4. If B rejects f(x), we conclude that x must not have been in A, so we stop and reject.

The function f that we have introduced here abstracts away the process of mapping A to B.

To make all of this work, and to give us a new framework for doing reductions, we introduce two important definitions.

Definition A function f(x) is a computable function if there exists some Turing machine, which, when started with x on its tape, stops running with f(x) written on its tape.

Definition A language A is mapping reducible to a language B (written A ≤_m B) if there exists some computable function f such that x ∈ A if and only if f(x) ∈ B.

The following two key theorems show the usefulness of this new framework.

Theorem If A ≤_m B and B is decidable, then A is decidable.

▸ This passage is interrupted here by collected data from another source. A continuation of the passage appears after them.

-- ==== Sys2Proof/Decode.lean ====
section
/-! DEFINITION. The command encoding of R300 to R314: the command beat's fields, the opcode map, the
decoder of the beats at the head of the command port, the encoder, and the packet that a number of the
opcode table stands for. -/

namespace Sys2Proof

/-- The packet formats of R302. -/
inductive Format where
  | f0
  | f1
  | f2
  | f4
  | fr
deriving DecidableEq, Repr

/-- How many operand beats follow the command beat (R302). -/
def Format.operands : Format → Nat
  | .f0 => 0
  | .f1 => 1
  | .f2 => 2
  | .f4 => 4
  | .fr => 0

/-- Field OPC, bits [7:0] of the command beat (R301). -/
def opcOf (b : Beat) : Nat := b.toNat % 2 ^ 8

/-- Field SUB, bits [15:8] of the command beat, an unsigned 8-bit register number (R301, R305). -/
def subOf (b : Beat) : BitVec 8 := b.extractLsb' 8 8

/-- Field RSV, bits [63:16] of the command beat (R301). -/
def rsvOf (b : Beat) : BitVec 48 := b.extractLsb' 16 48

/-- One row of the opcode map: the packet format and the instruction that SUB and the operand beats
make. `build sub a b c d` ignores the beats its format does not have. -/
structure OpcodeRow where
  fmt : Format
  build : BitVec 8 → Beat → Beat → Beat → Beat → Instr

/-- The opcode map of R310. `none`: the OPC value is unassigned (R311). -/
def opcodeRow : Nat → Option OpcodeRow
  | 0x00 => some ⟨.f0, fun _ _ _ _ _ => .nop⟩
  | 0x01 => some ⟨.f0, fun _ _ _ _ _ => .seedClear⟩
  | 0x02 => some ⟨.f1, fun _ a _ _ _ => .seedPush a⟩
  | 0x08 => some ⟨.f2, fun _ a b _ _ => .ssIgr32 a b⟩
  | 0x09 => some ⟨.f2, fun _ a b _ _ => .ssIgr64 a b⟩
  | 0x0A => some ⟨.f1, fun _ a _ _ _ => .ssIba32 a⟩
  | 0x0B => some ⟨.f1, fun _ a _ _ _ => .ssIba64 a⟩
  | 0x0C => some ⟨.f1, fun _ a _ _ _ => .ssSseq32 a⟩
  | 0x10 => some ⟨.f1, fun _ a _ _ _ => .mt32Seed a⟩
  | 0x11 => some ⟨.f0, fun _ _ _ _ _ => .mt32SeedArray⟩
  | 0x12 => some ⟨.f0, fun _ _ _ _ _ => .mt32SeedSeq⟩
  | 0x14 => some ⟨.f1, fun _ a _ _ _ => .mt64Seed a⟩
  | 0x15 => some ⟨.f0, fun _ _ _ _ _ => .mt64SeedArray⟩
  | 0x18 => some ⟨.f2, fun _ a b _ _ => .pcg32Seed a b⟩
  | 0x1C => some ⟨.f2, fun _ a b _ _ => .philoxSeed a b⟩
  | 0x1D => some ⟨.f4, fun _ a b c d => .tf20Seed a b c d⟩
  | 0x1E => some ⟨.f4, fun _ a b c d => .tfrSeed a b c d⟩
  | 0x20 => some ⟨.f0, fun _ _ _ _ _ => .nextU32⟩
  | 0x21 => some ⟨.f0, fun _ _ _ _ _ => .nextU64⟩
  | 0x22 => some ⟨.f1, fun _ a _ _ _ => .boundedU32 a⟩
  | 0x23 => some ⟨.f1, fun _ a _ _ _ => .boundedU64 a⟩
  | 0x24 => some ⟨.f2, fun _ a b _ _ => .rangeU32 a b⟩
  | 0x25 => some ⟨.f2, fun _ a b _ _ => .rangeU64 a b⟩
  | 0x26 => some ⟨.f2, fun _ a b _ _ => .rangeI32 a b⟩
  | 0x27 => some ⟨.f2, fun _ a b _ _ => .rangeI64 a b⟩
  | 0x28 => some ⟨.f0, fun _ _ _ _ _ => .canon⟩
  | 0x29 => some ⟨.f0, fun _ _ _ _ _ => .canonInc⟩
  | 0x2A => some ⟨.f0, fun _ _ _ _ _ => .canonSym⟩
  | 0x2C => some ⟨.f1, fun _ a _ _ _ => .normCanon a⟩
  | 0x2D => some ⟨.f1, fun _ a _ _ _ => .normCanonInc a⟩
  | 0x2E => some ⟨.f1, fun _ a _ _ _ => .normCanonSym a⟩
  | 0x30 => some ⟨.fr, fun sub _ _ _ _ => .readReg sub⟩
  | _ => none

/-- The packet length in beats, found from OPC alone (R311, R313). -/
def packetLength (opc : Nat) : Nat :=
  match opcodeRow opc with
  | some row => 1 + row.fmt.operands
  | none => 1

/-- Why a complete packet is illegal. -/
inductive Reject where
  /-- OPC is not in the table of R310 (R311). -/
  | unassignedOpcode
  /-- OPC is assigned and RSV is not 0 (R312). -/
  | reservedBits
  /-- OPC is assigned, is not READ_REG's, and SUB is not 0 (R312). -/
  | straySub
deriving DecidableEq, Repr

/-- What the decoder finds at the head of the command port. -/
inductive Decoded where
  /-- No complete packet stands there yet (R315, R810). -/
  | incomplete
  /-- A complete packet of `len` beats that is illegal (R311, R312). -/
  | illegal (why : Reject) (len : Nat)
  /-- A complete packet of `len` beats that is an instruction. -/
  | instr (i : Instr) (len : Nat)
deriving DecidableEq, Repr

/-- The decoder (R311, R312, R313, R315), total on any beats. -/
def decode : List Beat → Decoded
  | [] => .incomplete
  | b0 :: rest =>
    match opcodeRow (opcOf b0) with
    | none => .illegal .unassignedOpcode 1
    | some row =>
      if rest.length < row.fmt.operands then .incomplete
      else if rsvOf b0 ≠ 0 then .illegal .reservedBits (1 + row.fmt.operands)
      else if subOf b0 ≠ 0 ∧ opcOf b0 ≠ 0x30 then .illegal .straySub (1 + row.fmt.operands)
      else .instr
        (row.build (subOf b0) (rest.getD 0 0) (rest.getD 1 0) (rest.getD 2 0) (rest.getD 3 0))
        (1 + row.fmt.operands)

/-- The encoder: an instruction's packet, written from R301 and R310. -/
def encode : Instr → List Beat
  | .nop => [0x00]
  | .seedClear => [0x01]
  | .seedPush v => [0x02, v]
  | .ssIgr32 seed n => [0x08, seed, n]
  | .ssIgr64 seed n => [0x09, seed, n]
  | .ssIba32 n => [0x0A, n]
  | .ssIba64 n => [0x0B, n]
  | .ssSseq32 n => [0x0C, n]
  | .mt32Seed seed => [0x10, seed]
  | .mt32SeedArray => [0x11]
  | .mt32SeedSeq => [0x12]
  | .mt64Seed seed => [0x14, seed]
  | .mt64SeedArray => [0x15]
  | .pcg32Seed initstate stream => [0x18, initstate, stream]
  | .philoxSeed k0 k1 => [0x1C, k0, k1]
  | .tf20Seed k0 k1 k2 k3 => [0x1D, k0, k1, k2, k3]
  | .tfrSeed k0 k1 k2 k3 => [0x1E, k0, k1, k2, k3]
  | .nextU32 => [0x20]
  | .nextU64 => [0x21]
  | .boundedU32 max => [0x22, max]
  | .boundedU64 max => [0x23, max]
  | .rangeU32 min max => [0x24, min, max]
  | .rangeU64 min max => [0x25, min, max]
  | .rangeI32 min max => [0x26, min, max]
  | .rangeI64 min max => [0x27, min, max]
  | .canon => [0x28]
  | .canonInc => [0x29]
  | .canonSym => [0x2A]
  | .normCanon w => [0x2C, w]
  | .normCanonInc w => [0x2D, w]
  | .normCanonSym w => [0x2E, w]
  | .readReg reg => [(0x30 : Beat) ||| (reg.setWidth 64 <<< 8)]

/-- The number of result beats that follow an OK status (column "res" of R310; R814). -/
def resultCount : Instr → Nat
  | .nop | .seedClear | .seedPush _ => 0
  | .ssIgr32 _ n | .ssIgr64 _ n | .ssIba32 n | .ssIba64 n | .ssSseq32 n => n.toNat
  | .mt32Seed _ | .mt32SeedArray | .mt32SeedSeq | .mt64Seed _ | .mt64SeedArray => 0
  | .pcg32Seed _ _ | .philoxSeed _ _ | .tf20Seed _ _ _ _ | .tfrSeed _ _ _ _ => 0
  | .nextU32 | .nextU64 | .boundedU32 _ | .boundedU64 _ => 1
  | .rangeU32 _ _ | .rangeU64 _ _ | .rangeI32 _ _ | .rangeI64 _ _ => 1
  | .canon | .canonInc | .canonSym => 1
  | .normCanon _ | .normCanonInc _ | .normCanonSym _ | .readReg _ => 1

/-- The longest packet, in beats (format F4, R302). -/
def maxPacketBeats : Nat := 5

/-- The packet that the number `w` of `nbits` bits stands for: beat k is bits 64k+63 to 64k, every bit
above `nbits` is 0, and the length is the one OPC calls for (R313). -/
def packetOfWord (nbits w : Nat) : List Beat :=
  let v := w % 2 ^ nbits
  let beats := (List.range maxPacketBeats).map fun k => BitVec.ofNat 64 (v / 2 ^ (64 * k))
  beats.take (packetLength (opcOf (beats.getD 0 0)))

/-- The instruction the decoder reads from the packet of `w`, if it reads one. -/
def decodeTableWord (nbits w : Nat) : Option Instr :=
  match decode (packetOfWord nbits w) with
  | .instr i _ => some i
  | _ => none

end Sys2Proof
end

Proof Here is a decider for A:

On input x, where is a potential member of A:

1. Compute f(x)
2. Run the decider for B on f(x)
3. Since A ≤_m B, we have that f(x) ∈ B if and only if x ∈ A. If the decider for B accepted f(x), it means that f(x) ∈ B, and thus x ∈ A. We stop and accept.
4. Likewise, if the decider for B rejects f(x) it means that f(x) is not in B and thus x is not in A. We stop and reject.

Theorem If A ≤_m B and A is undecidable, then B is undecidable.

Proof We assume, by way of contradiction, that B is decidable. The proof of the last theorem then allows us to conclude that A must be decidable. This is a contradiction, so B must have been undecidable all along.

An example

As an example of the application of some of these ideas I will solve problem 20 from the end of chapter five.

This problem says "Prove that there exists an undecidable subset of {1}^*."

Not surprisingly, we can prove this via a mapping reduction from A_TM. All we have to do is to figure out how to map members of A_TM to members of {1}^*. The trick in this case is a common trick in the theory of computation, an encoding trick. Members of A_TM take the form <M>,w. These are strings in some alphabet that encode the structure of the machine M and the input string w. As computer scientists, we know that all strings can be written as sequences of bits in some character encoding scheme. We also know that sequences of bits can be interpreted as integers in binary notation. The final trick is to take the associated integer and recode it in an alternative notation, unary notation. In unary notation the integer n is represented as a sequence of n 1s.

In summary:

<M>, w ⇒ string of characters ⇒ bit sequence ⇒ integer in binary ⇒ integer in unary

Here now is the mapping f that we will use for our reduction.

On input x:

1. Recode x in binary.
2. Interpret the binary sequence as an integer, n.
3. Recode n in unary and finish with that recoding written on the tape.

Our undecidable subset of {1}^* is the image of A_TM under the mapping f.